Mais les deux réalisateurs croient en l’espoir, et font donc pour tout par le maintenir, à commencer par assaisonner d’une bonne dose d’humour leur chronique hospitalière. À la fameuse question « Peut-on rire de tout ? », Grand Corps Malade répond qu’il faut commencer par rire de soi. En témoigne cette séquence, répétée tout au long du film, où l’un des amis de Ben lui demande de passer le sel à table – geste rendu impossible par la tétraplégie du jeune homme. Cette ironie avec laquelle il se regarde permet ainsi à Grand Corps Malade d’attaquer – gentiment – ceux qui gravitent autour de Ben : un aide-soignant est ridiculisé pour son enthousiasme débordant, un pensionnaire moqué pour sa passion pour les voitures de course. Ce recours systématique à l’humour, qui rappelle certaines comédies américaines à succès, décrit bien le projet de Marsaud et Idir : faire un film grand public sur un sujet qui ne l’est pas – le handicap. En ce sens, Patients ne manquera pas de faire rire et réfléchir les jeunes, collégiens et lycéens. On ne peut donc que recommander aux professeurs de s’y pencher.

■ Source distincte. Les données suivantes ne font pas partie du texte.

/-- Checks of R370 in their order over all pieces of an access. -/
def transFault (v : View) (u : Use) (ps : List Piece) : Option (Cause × Nat × Option Nat) :=
  let first (p : Piece → Bool) : Option Piece := ps.find? p
  let revoked (p : Piece) : Bool := (p.hit.elim false fun h => h.revoked) || v.revoked.any fun r => r.meets p.va p.len && p.hit.isNone
  match first revoked with
  | some p => some (.revokedRange, p.va, none)
  | none =>
  match first fun p => p.hit.isNone with
  | some p => some (.translation, p.va, none)
  | none =>
  match first fun p => p.hit.elim false fun h => (u.rd && !awR h.attr) || (u.wr && !awW h.attr) with
  | some p => some (.protection, p.va, none)
  | none =>
  match first fun p => p.hit.elim false fun h => h.range.isNone && h.leaf.isSome && attrBlock (awFmt h.attr) with
  | some p => some (.format, p.va, none)
  | none =>
  match first fun p => p.hit.elim false fun h => h.leaf.elim false fun l => !l.pres with
  | some p => some (.page, p.va, p.hit.elim none fun h => h.leaf.elim none fun l => some l.va)
  | none => none

def runsOfPieces (ps : List Piece) : List Run := ps.filterMap fun p => p.hit.map fun h => { va := p.va, pa := h.pa, len := p.len }

def attrsOfPieces (ps : List Piece) : List (BitVec 16) := ps.filterMap fun p => p.hit.map fun h => h.attr

/-- An accumulator bank met by a run (R20): the core and bank. -/
def bankOf (pa : Nat) : Option (Nat × Bool) :=
  match winCore pa with
  | some c =>
    let o := pa % 0x1000_0000
    if coreType c = .m ∧ 0x0200_0000 ≤ o ∧ o < 0x0208_0000 then some (c, decide (0x0204_0000 ≤ o)) else none
  | none => none

/-- An accumulator bank of this module met by a run: the core and bank. -/
def State.bankAt (s : State) (pa : Nat) : Option (Nat × Bool) := if pa / 2 ^ 44 = s.modId then bankOf pa else none

/-- A run in a working accumulator bank (R20). -/
def State.inWorkBank (s : State) (r : Run) : Bool :=
  match s.bankAt r.pa with
  | some (c, b) => decide ((s.core c).wbank = b)
  | none => false

/-- A write into the carry bank of a core in an open carry segment (R228). -/
def State.inCarryBank (s : State) (r : Run) : Bool :=
  match s.bankAt r.pa with
  | some (c, b) => decide (((s.core c).seg.bind fun g => g.carry) = some b)
  | none => false

/-- Lines to register: SHARED runs of HBM and host memory. -/
def sharedLines (rs : List (Run × BitVec 16)) : List Nat :=
  (rs.flatMap fun p => if awShared p.2 && isMem p.1.pa then linesOf p.1 else []).eraseDups

/-- The translations that an access uses, in order. -/
def keysOfPieces (ps : List Piece) : List (Bool × Nat) := (ps.flatMap fun p => p.hit.elim [] Hit.keys).eraseDups

/-- An access uses the die's translation cache (R369). What it holds becomes recent. A fixed-time access that misses lets its group pause until a walk
has fetched what is missing (R282); an open-time one has it fetched as it waits in its queue. -/
def State.useCache (s : State) (c job grp : Nat) (fixed inseg : Bool) (keys : List (Bool × Nat)) : State :=
  let die := slotOfCore c
  let miss := keys.filter fun k => !s.cached die job k
  if fixed && !miss.isEmpty then
    let s := ((s.cacheAll die job grp (keys.filter fun k => !miss.contains k)).claim grp 6 none).addFlight
      { id := 0, core := c, tag := s.cur.tag, grp := grp, due := s.time + 1 + Config.walkLatency s.free, fixed := false, inseg := inseg, async := false, pos := 0, pc := 0,
        work := .walk die miss }
    { s with free := s.free + 1 }
  else s.cacheAll die job grp keys

/-- Whether a store to a target is held in the egress stage inside a segment, scratch ranges apart (R147). -/
def storeStaged (m : Nat) (a : BitVec 16) (pa : Nat) : Bool := awShared a || isHost pa || decide (pa / 2 ^ 44 ≠ m)

/-! ### What operations touch -/

/-- Whether two runs share a byte. -/
def Run.meets (a b : Run) : Bool := decide (a.pa < b.pa + b.len) && decide (b.pa < a.pa + a.len)

/-- Physical runs that an operation still has to read or write. -/
def Work.runs : Work → List Run
  | .load rs _ _ _ _ _ _ _ => rs
  | .fill rs _ _ _ => rs
  | .write ws _ => ws.map fun p => { va := 0, pa := p.1, len := 1 }
  | .nibbles ns => ns.map fun p => { va := 0, pa := p.1 / 2, len := 1 }
  | .atomic pa _ s64 _ _ _ _ _ _ => [{ va := 0, pa := pa, len := if s64 then 8 else 4 }]
  | .copy src _ dst _ _ _ _ => src ++ dst
  | .vload ls _ w => ls.map fun p => { va := 0, pa := p.2, len := (w + 1) / 2 }
  | .row _ ws _ _ => ws.map fun p => { va := 0, pa := p.1, len := 1 }
  | .arrive pa _ => [{ va := 0, pa := pa, len := 16 }]
  | _ => []

/-- What a byte of memory is reached through: a pseudo-channel of HBM or a window port of a core of this module (R282). -/
def State.portOf (s : State) (pa : Nat) : Option (Bool × Nat) :=
  if pa / 2 ^ 44 ≠ s.modId then none
  else if isHbm pa then some (true, s.chanOf (pa % 2 ^ 44))
  else (winCore pa).map fun c => (false, c)

/-- All that the bytes of a run are reached through. -/
def State.portsOf (s : State) (r : Run) : List (Bool × Nat) :=
  (List.range ((r.pa % 4096 + r.len + 4095) / 4096)).filterMap fun i => s.portOf (max r.pa ((r.pa / 4096 + i) * 4096))

/-- Whether open-time traffic, or traffic of another group, is on its way to a pseudo-channel or window port that an access of a group
needs (R282). -/
def State.contended (s : State) (g : Nat) (runs : List Run) : Bool :=
  (s.flights.filter fun f => !f.fixed || decide (f.grp ≠ g)).any fun f => f.work.runs.any fun a => (s.portsOf a).any fun p => runs.any fun b =>
    (s.portsOf b).contains p

/-- Lines that the egress stage is to hold for a store: staged ones, bytes in scratch ranges apart (R147, R306). -/
def stagedLines (k : Core) (staged : BitVec 16 → Nat → Bool) (rs : List (Run × BitVec 16)) : List Nat :=
  (rs.flatMap fun p => if staged p.2 p.1.pa then (linesOf p.1).filter fun l => !k.inScratch (p.1.va + (max l p.1.pa - p.1.pa)) else []).eraseDups

/-- Translates and checks an access of the engine at the cursor, byte by byte (R288, R309, R370), registers it (R305), takes frames and
counts lines. Order of the outcomes: translation faults, region checks, buffer access, sharing, protected and scratch rules, races.
A miss of a fixed-time access pauses the group while the translation is fetched (R282, R369); a write under write-block and a page fault
in a seam wait with the group paused or the queue held (R372, R377). -/
def State.access (s : State) (va len : Nat) (u : Use) (fl : Option Nat) : Got :=
  let c := s.cur.core
  let k := s.core c
  match s.groupOf c with
  | none => .bad .translation va none
  | some g =>
    let ps := pieces k (s.viewOf c) va len
    match transFault (s.viewOf c) u ps with
    | some (e, a, page) =>
      if e = .page ∧ !k.inSeg then
        match page with
        | some pv =>
          let posted := (s.jobOf c).elim true fun j => (j.leaves.find? fun l => decide (l.va = pv)).elim true fun l => l.noticed
          let s1 : State := { s with jobs := s.jobs.map fun j => if j.handle = g.job then
            { j with leaves := j.leaves.map fun l => if l.va = pv then { l with noticed := true } else l } else j }
          let s := if posted then s else s1.postNq { kind := 2, size := (s.jobOf c).elim 0 fun j => (j.leaves.find? fun l => decide (l.va = pv)).elim 0 fun l => sizeCode l.size, status := 0, count := 0, job := g.job, va := pv }
          .wait s (if (s.jobOf c).elim false fun j => (j.leaves.find? fun l => decide (l.va = pv)).elim false fun l => awHost l.attr then none else some 6)
        | none => .bad e a page
      else .bad e a page
    | none =>
      let runs := runsOfPieces ps
      let attrs := attrsOfPieces ps
      match s.regionCheck runs (decide (2 ^ 56 < va + len)) with
      | some (e, a) => .bad e a none
      | none =>
        match runs.find? fun r => s.inWorkBank r with
        | some _ => .bad .bufferAccess 0 none
        | none =>
          match s.recordError (runs.zip attrs) with
          | some e => .wait (s.loseRecord e) none
          | none =>
          match (runs.zip attrs).find? fun p => !s.shareOk g.num p.2 p.1 with
          | some p => .bad .sharing (s.shareVa g.num p.2 p.1) none
          | none =>
            if (u.wr && k.hitsProt va len) || (u.wr && runs.any fun r => s.inCarryBank r) ||
               ((runs.zip attrs).any fun p => awShared p.2 && (k.seg.elim false fun sg => sg.desc.scr.any fun r => r.meets p.1.va p.1.len)) then
              .bad .segmentLegality 0 none
            else
              let cls := (ps.filterMap fun p => p.hit.bind fun h => h.leaf).findSome? fun l => (g.sticky.find? fun x => decide (x.1 = l.va)).map fun x => x.2
              let lat0 := s.runsLat c runs
              let lat := match cls with
                | some true => some (lat0.getD (hbmLat c))
                | some false => none
                | none => lat0
              let slow := (decide (cls = some true) && lat0.isNone) ||
                (lat.isSome && runs.any fun r => isHbm r.pa && decide (r.pa / 2 ^ 44 = s.modId) &&
                  (List.range ((r.pa % 4096 + r.len + 4095) / 4096)).any fun i => decide (s.pcState (s.chanOf ((r.pa / 4096 + i) * 4096 % 2 ^ 44)) = 1))
              let staged (a : BitVec 16) (pa : Nat) : Bool := k.inSeg && (u.stg.elim false fun all => all || storeStaged s.modId a pa)
              if u.wr ∧ (runs.zip attrs).any fun p => awWb p.2 && !staged p.2 p.1.pa then
                let vas := ps.filterMap fun p => p.hit.bind fun h => if awWb h.attr && !staged h.attr h.pa then h.leaf.map fun l => l.va else none
                .wait (vas.foldl (fun s v => s.switchPage g.num v) s) (if lat.isSome then some 5 else none)
              else
                let s := s.useCache c g.job g.num lat.isSome k.inSeg (keysOfPieces ps)
                let lines := sharedLines (runs.zip attrs)
                let held := if u.wr then (stagedLines k staged (runs.zip attrs)).filter fun l => !lines.contains l else []
                let old := (g.regs.filter fun r => r.flight.isNone).map fun r => r.line
                let fresh := (lines ++ held).filter fun l => !old.contains l
                if !fresh.isEmpty && (k.seg.elim false fun sg => decide (sg.desc.shlines < old.length + fresh.length)) then .bad .segmentLegality 0 none
                else
                  let kind := if u.atomic then RaceKind.atomic else if u.wr then .write else .read
                  match s.raceLines g.num kind (if k.inSeg then none else fl) lines with
                  | none => .bad .race (s.raceVa g.num kind (if k.inSeg then none else fl) va (runs.zip attrs)) none
                  | some s =>
                    let s := held.foldl (fun s l => s.stageLine g.num l) s
                    let busy := !slow && lat.isSome && s.contended g.num runs
                    let late := if slow then some false else if busy && Config.busyLate s.free then some true else none
                    let s : State := if busy then { s with free := s.free + 1 } else s
                    let s := (runs.zip attrs).foldl (fun s p => s.ownFrames g.num p.2 p.1) s
                    let s := ps.foldl (fun s p => match p.hit with
                      | some h => match h.leaf with
                        | some l => if awCnt h.attr && !staged h.attr h.pa then s.countPage g.job l.va (linesOf { va := p.va, pa := h.pa, len := p.len }).length else s
                        | none => s
                      | none => s) s
                    .ok { s := s, runs := runs, attrs := attrs, lat := lat, late := late }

Le film pourra ainsi être exploité en Français, en 5ème dans le cadre de la séquence « Avec autrui : amis, famille, réseau », pour interroger les notions d’amitié et de solidarité entre patients, ainsi que le rôle de la famille, ou plus encore en 3e pour illustrer la séquence « Se raconter, se représenter ». Film raconté « à la première personne », Patients transpose ainsi au cinéma le narrateur interne que l’on trouve en littérature, ce qui permettra au professeur d’établir un pont entre le film et certaines œuvres littéraires du programme. Le film permet aussi de travailler avec les élèves sur la frontière entre la biographie et l’invention (si le film est inspiré d’une histoire vraie, certains passages et personnages ont été romancés) : on pourra ainsi proposer aux élèves un travail de comparaison entre, d’une part, le film et, d’autre part, le livre du même nom, récit documentaire des semaines passées en centre de rééducation par Grand Corps Malade. Au lycée, Patients pourra également apporter un complément accessible et pertinent aux cours de sciences médico-sociales (baccalauréat ST2S, Sciences et technologies de la santé et du social). En première année, la séquence « Diversité des déterminants sociaux » fait appel à des problématiques soulevées dans le film, notamment la diversité des causes du handicap, ou une réflexion sur le profil social des patients. En Terminale ST2S, Patients s'intègrera à la matière « Activités technologiques » pour une réflexion sur les activités proposées aux jeunes patients dans les centres de rééducation.